In the context of the present invention, the wireless network 113
comprises those devices necessary to implement a wireless system,
such as base stations, controllers, resource allocators,
interfaces, databases, etc. as generally known in the art. As those
having ordinary skill the art will appreciate, the particular
elements incorporated into the wireless network 113 is dependent
upon the particular type of wireless system 110 used, e.g., a
cellular system, a trunked land-mobile system, etc.

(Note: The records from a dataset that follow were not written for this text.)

-- ==== Sys2Proof/Proofs/Commands.lean ====
section
/-! PROOFS. Proofs/Commands.lean: what a command reads and what it writes (spec 10_state.md R22 to R28; 30_encoding.md
R62). -/

namespace Sys2Proof.Machine

/-- R62: the commands that write state are four. -/
theorem writesNothing_or_writer (i : Instr) : writesNothing i = true ∨ (∃ c, i = .rainObserve c) ∨
    (∃ h, i = .windObserve h) ∨ (∃ f, i = .frameProcess f) ∨ ∃ e sel, i = .cfgWrite e sel := by
  cases i <;> simp [writesNothing]

/-- The command leaves its answer and nothing else, and makes it of CFG, RAIN and WIN, and of CFG only if it is
CFG_READ. -/
def AnswersOnly (i : Instr) : Prop :=
  ∃ answer : BitVec 16 → RainState → List HeadingWord → Response,
    (∀ s, exec i s = .next { s with rsp := packResponse (answer s.cfg s.rain s.win), rspValid := true }) ∧
    (i ≠ .cfgRead → ∀ c d r w, answer c r w = answer d r w)

theorem answersOnly_of_const {i : Instr} (r : Response)
    (h : ∀ s, exec i s = .next { s with rsp := packResponse r, rspValid := true }) : AnswersOnly i :=
  ⟨fun _ _ _ => r, h, fun _ _ _ _ _ => rfl⟩

/-- R62: the commands whose "writes state" column is "no" only answer. -/
theorem answersOnly_of_writesNothing {i : Instr} (hw : writesNothing i = true) : AnswersOnly i := by
  cases i with
  | crcCompute f => exact answersOnly_of_const _ fun _ => rfl
  | crcCheck f =>
    refine answersOnly_of_const
      { status := if frameValid f then 0#4 else 3#4, value := if frameValid f then 1#32 else 0#32
        aux := crcPair f } fun s => ?_
    simp only [exec, execCrcCheck]
    split_ifs <;> rfl
  | hdrStationId f => exact answersOnly_of_const _ fun _ => rfl
  | hdrBatteryLow f => exact answersOnly_of_const _ fun _ => rfl
  | hdrSensorType f =>
    refine answersOnly_of_const
      { status := if (sensorTypeOf (sensorNibble f)).isSome then 0#4 else 5#4
        value := (sensorNibble f).zeroExtend 32 } fun s => ?_
    simp only [exec, execHdrSensorType]
    cases sensorTypeOf (sensorNibble f) <;> rfl
  | decWindSpeed f => exact answersOnly_of_const _ (execField_eq .windSpeed f)
  | decWindDir f => exact answersOnly_of_const _ (execField_eq .windDir f)
  | decWindGust f => exact answersOnly_of_const _ (execField_eq .windGust f)
  | decRainRateA f => exact answersOnly_of_const _ (execField_eq .rainRateA f)
  | decRainRateB f => exact answersOnly_of_const _ (execField_eq .rainRateB f)
  | decRainCounter f => exact answersOnly_of_const _ (execField_eq .rainCounter f)
  | decTemperature f => exact answersOnly_of_const _ (execField_eq .temperature f)
  | decHumidity f => exact answersOnly_of_const _ (execField_eq .humidity f)
  | decSolar f => exact answersOnly_of_const _ (execField_eq .solar f)
  | decUv f => exact answersOnly_of_const _ (execField_eq .uv f)
  | decCapVoltage f => exact answersOnly_of_const _ (execField_eq .capVoltage f)
  | rainStatus =>
    exact ⟨fun _ r _ => { value := r.baseline.zeroExtend 32, flags := flagIf r.primed flagPrimed }, fun _ => rfl,
      fun _ _ _ _ _ => rfl⟩
  | windStatus =>
    exact ⟨fun _ _ w => { value := BitVec.ofNat 32 w.length, flags := fullFlag w }, fun _ => rfl, fun _ _ _ _ _ => rfl⟩
  | cfgRead => exact ⟨fun c _ _ => { value := c.zeroExtend 32 }, fun _ => rfl, fun h => absurd rfl h⟩
  | rainObserve c => cases hw
  | windObserve h => cases hw
  | frameProcess f => cases hw
  | cfgWrite e sel => cases hw

/-! ### Two runs of one command -/

section

variable {s u : State} {f : Frame}

/-- R182: an observation leaves the same WIN and gives the same heading from any two states that agree on WIN, the
parameters and the counter of draws. -/
theorem windObserve_congr (hw : u.win = s.win) (hp : u.params = s.params) (hd : u.draws = s.draws) (q : HeadingWord) :
    ∃ w a d, windObserve q s = ({ s with win := w, draws := d }, a) ∧
      windObserve q u = ({ u with win := w, draws := d }, a) := by
  by_cases hl : s.win.length < 30
  · exact ⟨_, _, _, windObserve_of_lt hl q, by rw [windObserve_of_lt (hw ▸ hl) q, hw, ← hd]⟩
  · exact ⟨_, _, _, windObserve_of_ge (not_lt.mp hl) q, by
      rw [windObserve_of_ge (hw ▸ not_lt.mp hl) q, hw, hp, hd]⟩

/-- R187: WIND_OBSERVE, from what its observation leaves and gives. -/
theorem execWindObserve_of_windObserve {q : HeadingWord} {s1 : State} {a : Option ℕ} (ho : windObserve q s = (s1, a)) :
    execWindObserve q s = .next
      { s1 with
        rsp := packResponse
          { status := if a = none then 6#4 else 0#4, value := num32 (a.getD 0), aux := num32 s1.win.length
            flags := fullFlag s1.win }
        rspValid := true } := by
  simp only [execWindObserve, ho]
  cases a <;> rfl

/-- R200: the payload stage answers and writes the same from any two states that agree on CFG and RAIN. -/
theorem payloadStage_congr (hc : u.cfg = s.cfg) (hr : u.rain = s.rain) {t : SensorType}
    (ht : sensorTypeOf (sensorNibble f) = some t) (a : Option ℕ) : ∃ r rain,
      payloadStage f t a s = .next { s with rain := rain, rsp := packResponse r, rspValid := true } ∧
      payloadStage f t a u = .next { u with rain := rain, rsp := packResponse r, rspValid := true } := by
  by_cases hrc : t = .rainCount
  · subst hrc
    exact ⟨_, _, payloadStage_rainCount ht, by rw [payloadStage_rainCount ht, hr]⟩
  · cases hin : fieldInRange (dispatchField t (cfgRainSel s.cfg)) f
    · exact ⟨_, s.rain, payloadStage_rejected ht hin, by rw [payloadStage_rejected ht (hc ▸ hin), hc, ← hr]⟩
    · exact ⟨_, s.rain, payloadStage_applied ht hrc hin, by rw [payloadStage_applied ht hrc (hc ▸ hin), hc, ← hr]⟩

/-- R200: FRAME_PROCESS answers and writes the same from any two states that agree on all it reads. -/
theorem frameProcess_congr (hc : u.cfg = s.cfg) (hr : u.rain = s.rain) (hw : u.win = s.win) (hp : u.params = s.params)
    (hd : u.draws = s.draws) (f : Frame) : ∃ r rain w d,
      execFrameProcess f s = .next
        { s with rain := rain, win := w, draws := d, rsp := packResponse r, rspValid := true } ∧
      execFrameProcess f u = .next
        { u with rain := rain, win := w, draws := d, rsp := packResponse r, rspValid := true } := by
  obtain h | ⟨h, h1⟩ | ⟨h, h1, h2⟩ | ⟨h, h1, h2⟩ := frameProcess_split f s
  · exact ⟨_, s.rain, s.win, s.draws, frameProcess_badChecksum h s, by
      rw [frameProcess_badChecksum h u, ← hr, ← hw, ← hd]⟩
  · exact ⟨_, s.rain, s.win, s.draws, frameProcess_foreign h h1, by
      rw [frameProcess_foreign h (hc ▸ h1), ← hr, ← hw, ← hd]⟩
  · exact ⟨_, s.rain, s.win, s.draws, frameProcess_tooFast h h1 h2, by
      rw [frameProcess_tooFast h (hc ▸ h1) h2, ← hr, ← hw, ← hd]⟩
  · obtain ⟨w, a, d, hos, hou⟩ := windObserve_congr hw hp hd (headingWord (frameByte f 2))
    rw [frameProcess_windStage h h1 h2, frameProcess_windStage h (hc ▸ h1) h2]
    cases ht : sensorTypeOf (sensorNibble f) with
    | none => exact ⟨_, s.rain, w, d, windStage_unrecognized hos ht, by rw [windStage_unrecognized hou ht, ← hr]⟩
    | some t =>
      obtain ⟨r, rain, hps, hpu⟩ := payloadStage_congr (s := { s with win := w, draws := d })
        (u := { u with win := w, draws := d }) hc hr ht a
      exact ⟨r, rain, w, d, (windStage_payload hos ht).trans hps, (windStage_payload hou ht).trans hpu⟩

/-- R22, R23, R66: a command answers and writes the same from any two states that agree on RAIN, WIN, the parameters and
the counter of draws, and on CFG if it is one of the two that read it. What it does to CFG is `g`. -/
theorem exec_congr (i : Instr) (hr : u.rain = s.rain) (hw : u.win = s.win) (hp : u.params = s.params)
    (hd : u.draws = s.draws) (hc : (i = .cfgRead ∨ ∃ f, i = .frameProcess f) → u.cfg = s.cfg) :
    ∃ (g : BitVec 16 → BitVec 16) (r : Response) (rain : RainState) (w : List HeadingWord) (d : ℕ),
      exec i s = .next
        { s with cfg := g s.cfg, rain := rain, win := w, draws := d, rsp := packResponse r, rspValid := true } ∧
      exec i u = .next
        { u with cfg := g u.cfg, rain := rain, win := w, draws := d, rsp := packResponse r, rspValid := true } ∧
      ((∀ e sel, i ≠ .cfgWrite e sel) → g = id) := by
  obtain hn | ⟨c, rfl⟩ | ⟨q, rfl⟩ | ⟨f, rfl⟩ | ⟨e, sel, rfl⟩ := writesNothing_or_writer i
  · obtain ⟨answer, ha, hcfg⟩ := answersOnly_of_writesNothing hn
    have hsame : answer u.cfg u.rain u.win = answer s.cfg s.rain s.win := by
      rw [hr, hw]
      by_cases hi : i = .cfgRead
      · rw [hc (.inl hi)]
      · exact hcfg hi _ _ _ _
    exact ⟨id, _, s.rain, s.win, s.draws, ha s, by rw [ha u, hsame, ← hr, ← hw, ← hd]; rfl, fun _ => rfl⟩
  · exact ⟨id, _, _, s.win, s.draws, rfl, by simp only [exec, execRainObserve, hr, ← hw, ← hd]; rfl, fun _ => rfl⟩
  · obtain ⟨w, a, d, hos, hou⟩ := windObserve_congr hw hp hd q
    exact ⟨id, _, s.rain, w, d, execWindObserve_of_windObserve hos, by
      rw [← hr]; exact execWindObserve_of_windObserve hou, fun _ => rfl⟩
  · obtain ⟨r, rain, w, d, hs, hu⟩ := frameProcess_congr (hc (.inr ⟨f, rfl⟩)) hr hw hp hd f
    exact ⟨id, r, rain, w, d, hs, hu, fun _ => rfl⟩
  · exact ⟨fun _ => cfgOfFields e sel, _, s.rain, s.win, s.draws, rfl, by rw [← hr, ← hw, ← hd]; rfl,
      fun h => absurd rfl (h e sel)⟩

end

/-- Settles O17: RSP, RSP_VALID and the samples are not among what `exec_congr` lets a command read. -/
theorem responseRegisterNotRead : Obligations.ResponseRegisterNotRead := by
  intro i s t w v ps h
  obtain ⟨g, r, rain, win, d, hs, hu, -⟩ := exec_congr (s := s)
    (u := { s with rsp := w, rspValid := v, inputs := ps }) i rfl rfl rfl rfl fun _ => rfl
  obtain rfl := Host.Outcome.next.inj (h.symm.trans hs)
  exact hu

/-- Settles O54: CFG is kept by every command but CFG_WRITE, and not among what `exec_congr` lets the others read. -/
theorem cfgWritersAndReaders : Obligations.CfgWritersAndReaders := by
  intro i s t h
  refine ⟨fun hi => ?_, fun hi hread hframe c => ?_, ?_⟩
  · obtain ⟨g, r, rain, w, d, hs, -, hg⟩ := exec_congr (s := s) (u := s) i rfl rfl rfl rfl fun _ => rfl
    obtain rfl := Host.Outcome.next.inj (h.symm.trans hs)
    exact congrFun (hg hi) s.cfg
  · obtain ⟨g, r, rain, w, d, hs, hu, hg⟩ := exec_congr (s := s) (u := { s with cfg := c }) i rfl rfl rfl rfl
      fun hx => hx.elim (absurd · hread) fun ⟨f, e⟩ => absurd e (hframe f)
    obtain rfl := Host.Outcome.next.inj (h.symm.trans hs)
    rw [hu, hg hi]
    rfl
  · rintro e sel rfl c
    exact h

/-! ### Writers -/

theorem reachesWind_iff (f : Frame) (s : State) : ReachesWind f s ↔
    frameValid f = true ∧ byteNat f 0 % 8 = s.cfg.toNat % 8 ∧ byteNat f 1 ≤ 240 := by
  rw [frameValid_iff]

/-- R28, R205: FRAME_PROCESS past the gates. -/
theorem frameProcess_writes_of_reachesWind {f : Frame} {s t : State} (hg : ReachesWind f s)
    (h : exec (.frameProcess f) s = .next t) :
    t.win = (if s.win.length < 30 then s.win else s.win.drop 1) ++
      [BitVec.ofNat 16 (headingNumber (byteNat f 2))] ∧
    t.rain = if nibble f = 0xE then ⟨true, BitVec.ofNat 7 (byteNat f 3)⟩ else s.rain := by
  obtain ⟨r, rain, w, d, he, -, -, -, hc⟩ := frameProcess_effect f s
  obtain rfl := Host.Outcome.next.inj (h.symm.trans he)
  rw [if_pos ((reachesWind_iff f s).mp hg)] at hc
  obtain ⟨-, hw, -, hr⟩ := hc
  exact ⟨by rw [← headingWord_ofNat]; exact hw, hr⟩

/-- R202, R203: FRAME_PROCESS stopped at a gate. -/
theorem frameProcess_writes_of_not_reachesWind {f : Frame} {s t : State} (hg : ¬ ReachesWind f s)
    (h : exec (.frameProcess f) s = .next t) : t.win = s.win ∧ t.rain = s.rain := by
  obtain ⟨r, rain, w, d, he, -, -, -, hc⟩ := frameProcess_effect f s
  obtain rfl := Host.Outcome.next.inj (h.symm.trans he)
  rw [if_neg (mt (reachesWind_iff f s).mpr hg)] at hc
  obtain ⟨hw, hr, -⟩ := hc
  exact ⟨hw, hr⟩

/-- R182: WIND_OBSERVE appends, and keeps RAIN. -/
theorem windObserve_writes {q : HeadingWord} {s t : State} (h : exec (.windObserve q) s = .next t) :
    t.win = (if s.win.length < 30 then s.win else s.win.drop 1) ++ [q] ∧ t.rain = s.rain := by
  obtain ⟨w, a, d, -, -, hw, -, he⟩ := windObserve_effect q s
  obtain rfl := Host.Outcome.next.inj (h.symm.trans he)
  exact ⟨hw, rfl⟩

/-- R24, R28: WIN and RAIN are kept, or the command is one of their three writers. -/
theorem keeps_win_and_rain_or_writer {i : Instr} {s t : State} (h : exec i s = .next t) :
    (t.win = s.win ∧ t.rain = s.rain) ∨ (∃ c, i = .rainObserve c) ∨ (∃ q, i = .windObserve q) ∨
      ∃ f, i = .frameProcess f := by
  obtain hn | hc | hq | hf | ⟨e, sel, rfl⟩ := writesNothing_or_writer i
  · obtain ⟨answer, ha, -⟩ := answersOnly_of_writesNothing hn
    obtain rfl := Host.Outcome.next.inj (h.symm.trans (ha s))
    exact .inl ⟨rfl, rfl⟩
  · exact .inr (.inl hc)
  · exact .inr (.inr (.inl hq))
  · exact .inr (.inr (.inr hf))
  · obtain rfl := Host.Outcome.next.inj h
    exact .inl ⟨rfl, rfl⟩

/-- R25: nothing clears primed. -/
theorem primed_of_exec {i : Instr} {s t : State} (h : exec i s = .next t) (hp : s.rain.primed = true) :
    t.rain.primed = true := by
  obtain ⟨r, cfg, rain, w, d, he, -, -, -, hrain⟩ := exec_effect i s
  obtain rfl := Host.Outcome.next.inj (h.symm.trans he)
  exact hrain.elim (fun e => e ▸ hp) id

/-- Settles O55, one writer at a time. -/
theorem rainWriters : Obligations.RainWriters := by
  refine fun i s t h => ⟨primed_of_exec h, fun hne => ?_⟩
  obtain ⟨-, hr⟩ | hc | ⟨q, rfl⟩ | ⟨f, rfl⟩ := keeps_win_and_rain_or_writer h
  · exact absurd hr hne
  · exact .inl hc
  · exact absurd (windObserve_writes h).2 hne
  · by_cases hg : ReachesWind f s
    · refine .inr ⟨f, rfl, hg, by_contra fun hn => hne ?_⟩
      rw [(frameProcess_writes_of_reachesWind hg h).2, if_neg hn]
    · exact absurd (frameProcess_writes_of_not_reachesWind hg h).2 hne

/-- Settles O56, one writer at a time. -/
theorem winWriters : Obligations.WinWriters := by
  refine fun i s t h => ⟨?_, ?_, ?_⟩
  · obtain ⟨hw, -⟩ | ⟨c, rfl⟩ | hq | ⟨f, rfl⟩ := keeps_win_and_rain_or_writer h
    · exact .inl hw
    · obtain rfl := Host.Outcome.next.inj h
      exact .inl rfl
    · exact .inr (.inl hq)
    · by_cases hg : ReachesWind f s
      · exact .inr (.inr ⟨f, rfl, hg⟩)
      · exact .inl (frameProcess_writes_of_not_reachesWind hg h).1
  · rintro q rfl
    exact (windObserve_writes h).1
  · rintro f rfl hg
    exact (frameProcess_writes_of_reachesWind hg h).1

end Sys2Proof.Machine
end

[0020] A speech recognition server 115 providing a server portion
of a client-server speech recognition and synthesis system may be
coupled to the wireless network 113 thereby allowing an operator of
the wireless system 110 to provide speech-based services to users
of the subscriber units 102-103. A control entity 116 may also be
coupled to the wireless network 113. The control entity 116 can be
used to send control signals, responsive to input provided by the
speech recognition server 115, to the subscriber units 102-103 to
control the subscriber units or devices interconnected to the
subscriber units. As shown, the control entity 116, which may
comprise any suitably programmed general purpose computer, may be
coupled to the speech recognition server 115 either through the
wireless network 113 or directly, as shown by the dashed
interconnection.
[0021] As noted above, the infrastructure of the present invention
can comprise a variety of systems 110, 120, 130, 140 coupled
together via a data network 150. A suitable data network 150 may
comprise a private data network using known network technologies, a
public network such as the Internet, or a combination thereof. As
alternatives, or in addition to, the speech recognition server 115
within the wireless system 110, remote speech recognition servers
123, 132, 143, 145 may be connected in various ways to the data
network 150 to provide speech-based services to the subscriber
units 102-103. The remote speech recognition servers, when
provided, are similarly capable of communicating to with the
control entity 116 through the data network 150 and any intervening
communication paths.
[0022] A computer 122, such as a desktop personal computer or other
general-purpose processing device, within a small entity system 120
(such as a small business or home) can be used to implement a
speech recognition server 123. Data to and from the subscriber
units 102-103 is routed through the wireless system 110 and the
data network 150 to the computer 122. Executing stored software
algorithms and processes, the computer 122 provides the
functionality of the speech recognition server 123, which, in the
preferred embodiment, includes the server portions of both a speech
recognition system and a speech synthesis system. Where, for
example, the computer 122 is a user's personal computer, the speech
recognition server software on the computer can be coupled to the
user's personal information residing on the computer, such as the
user's email, telephone book, calendar, or other information. This
configuration would allow the user of a subscriber unit to access
personal information on their personal computer utilizing a
voice-based interface. The client portions of the client-server
speech recognition and speech synthesis systems in accordance with
the present invention are described in conjunction with FIGS. 2 and
3 below. The server portions of the client-server speech
recognition and speech synthesis systems in accordance with the
present invention are described in conjunction with FIGS. 4 and 5
below.
[0023] Alternatively, a content provider 130, which has information
it would like to make available to users of subscriber units, can
connect a speech recognition server 132 to the data network.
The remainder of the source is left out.